The problem with the list in my head is that I don’t really want to do any of it. I have no desire to weed flower beds or haul brush. I don’t want to pick up the rocks that the snow-blower used to decorated my lawn. In the three years we have lived here I have successfully avoided applying a coat of much needed stain to my deck, and it REALLY needs to happen. Mowing the grass I can do. I love mowing the grass. It’s a bit meditative for me. But the rest, pah! I’d rather creep to the edge of the pond and see how long before the frogs hop away. Or, hunt through the woods for interesting rocks to relocate to interesting places. Or, sit on a grassy patch with a good book, feeling the sun and breeze wipe that list of things that need doing from my mind. Or, throw down a mat on the deck that needs staining and get my yoga on.

Spring brings out the anxiety that I work to keep at bay. I grapple with the things that have to be done and the things that I’d rather do. The result is usually doing something in the middle and feeling like I have accomplished nothing. The list of what to do grows longer and I feel like I haven’t done anything enjoyable which does nothing for a positive attitude. Procrastination has always been my nemesis. A few years ago I read an article in a parenting magazine that suggested turning on a kitchen timer for 15 minutes and cleaning like a crazy person until the time beeped and then walking away. It works well. When you remember to do it. A friend of mine recently mentioned using the same method for making time in her day to exercise. Five minutes a pop. Times up and you move on to whatever comes next. The problem is that for some things five or fifteen minutes just doesn’t cut it. You can’t stain a deck in fifteen minutes. And that’s where the feeling of being overwhelmed begins. So instead of doing anything on the list, I, we, do nothing at all. We fall to our time-wasting activities like facebook, television, wandering about the house thinking about all we need to do.

It isn’t a horrible thing to waste time once in awhile. It’s when it begins to feed our anxiety that it begins to pose a problem. When we can’t find our way to the work that needs to be done. When we let all of it get in the way of our relationships with our families, friends, and kids. I know I’m not the only person to procrastinate cleaning my house and then telling my kids I’m too busy to play. We have to come back to the balancing act of it all. For me, getting outside is important in keeping my panic demons at bay. A long walk in the fresh air has a magical effect on the ‘too much to do and not enough time to do it in’ dilemma. It doesn’t diminish my list but it gives me time to re-group before I face it. It gives me time to appreciate the beauty around me and makes me breathe deeply. And sometimes a deep breath is all we need to keep on keeping on. Sometimes an hour spent playing with the kids makes the next hour of work that much more bearable (for everyone).
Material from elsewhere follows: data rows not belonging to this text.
-- ==== Sys2Proof/Machine/Profile.lean ====
section
/-! DEFINITION. The profile engine and the sensor port (R169 to R184). -/

namespace Sys2Proof.Machine

open Sys2Proof

def State.pch (s : State) (c : Nat) : ProfCh := spGet (fun _ => {}) s.prof.chans c
def State.setPch (s : State) (c : Nat) (x : ProfCh) : State :=
  { s with prof := { s.prof with chans := spSet (fun _ => {}) s.prof.chans c x } }
def State.profReject (s : State) (off v : Nat) : State :=
  s.reject PROFILE_STATUS_CFG_REJECT srcProfile off v

/-- SRC values of a channel (R169). -/
def profOff : Nat := 0
def profFine : Nat := 1
def profCoarse : Nat := 2
def profSensor : Nat := 3
def profProfile : Nat := 4

/-- Saturation to signed 24.8, with whether it acted (R174). -/
def sat32 (i : Int) : Int × Bool := (satS 32 i, satS 32 i != i)

/-! ### The stages (R171 to R174) -/

/-- Two's complement modulo 2^96. -/
def wrap96 (i : Int) : Int := signed 96 (toBits 96 i)

/-- The integrators take an input: each adds the one before it (R171). -/
def integrate : List Int → Int → List Int
  | [], _ => []
  | i :: is, x => let j := wrap96 (i + x); j :: integrate is j

/-- The combs take a decimated value: each subtracts its previous input (R171). -/
def combs : List Int → Int → List Int × Int
  | [], y => ([], y)
  | p :: ps, y => let r := combs ps (wrap96 (y - p)); (y :: r.1, r.2)

/-- The CIC stage takes an input; its output, if any, normalised, with whether it saturated (R171). -/
def cicStep (k d nm ne : Nat) (c : ProfCh) (x : Int) : ProfCh × Option (Int × Bool) :=
  let is := integrate (padTo 0 k c.integ) x
  if c.cicN + 1 < d then ({ c with integ := is, cicN := c.cicN + 1 }, none)
  else
    let r := combs (padTo 0 k c.comb) (is.getLast?.getD x)
    ({ c with integ := is, cicN := 0, comb := r.1 }, some (sat32 (rneShift (r.2 * nm) ne)))

/-- The exact sum of a symmetric filter of `t` taps, newest input first. -/
def firSum (coef : Nat → Int) (t : Nat) (line : List Int) : Int :=
  sumTo t (fun j => coef j * nth 0 line j)

/-- Tap j of a halfband design of order m (R172). -/
def hbTap (coef : Nat → Int) (m j : Nat) : Int :=
  let c := 2 * m - 1
  if j = c then (2 : Int) ^ 21
  else
    let o := if j < c then c - j else j - c
    if o % 2 = 1 then coef (o / 2) else 0

/-- A halfband stage takes an input (R172). -/
def hbStep (coef : Nat → Int) (m : Nat) (st : List Int × Nat) (x : Int) :
    (List Int × Nat) × Option (Int × Bool) :=
  let line := (x :: st.1).take (4 * m - 1)
  if st.2 % 2 = 0 then ((line, 1), none)
  else ((line, 0), some (sat32 (rneShift (firSum (hbTap coef m) (4 * m - 1) line) 22)))

/-- The halfband stages in order from stage `i`; answers the new stages, the output, and the stages
that saturated. -/
def hbChain (coef : Nat → Nat → Int) (order : Nat → Nat) :
    Nat → List (List Int × Nat) → Int → List (List Int × Nat) × Option Int × List Nat
  | _, [], x => ([], some x, [])
  | i, st :: rest, x =>
    let r := hbStep (coef i) (order i) st x
    match r.2 with
    | none => (r.1 :: rest, none, [])
    | some (y, o) =>
      let q := hbChain coef order (i + 1) rest y
      (r.1 :: q.1, q.2.1, (if o then [i + 1] else []) ++ q.2.2)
So, I’m not giving up on my lists. The trimming and raking and weeding and deck staining will happen. The sticky spot will eventually get mopped away and the fur-balls will be rounded up. But before it does, I will take a walk and have a little yoga time outside. I will count the turtles in the pond and eagerly await the opening buds on my tulips. Spring is a blessing. Its our chance to start fresh again. To experience the magic of nature waking up after a long winter’s sleep. No wonder it’s overwhelming.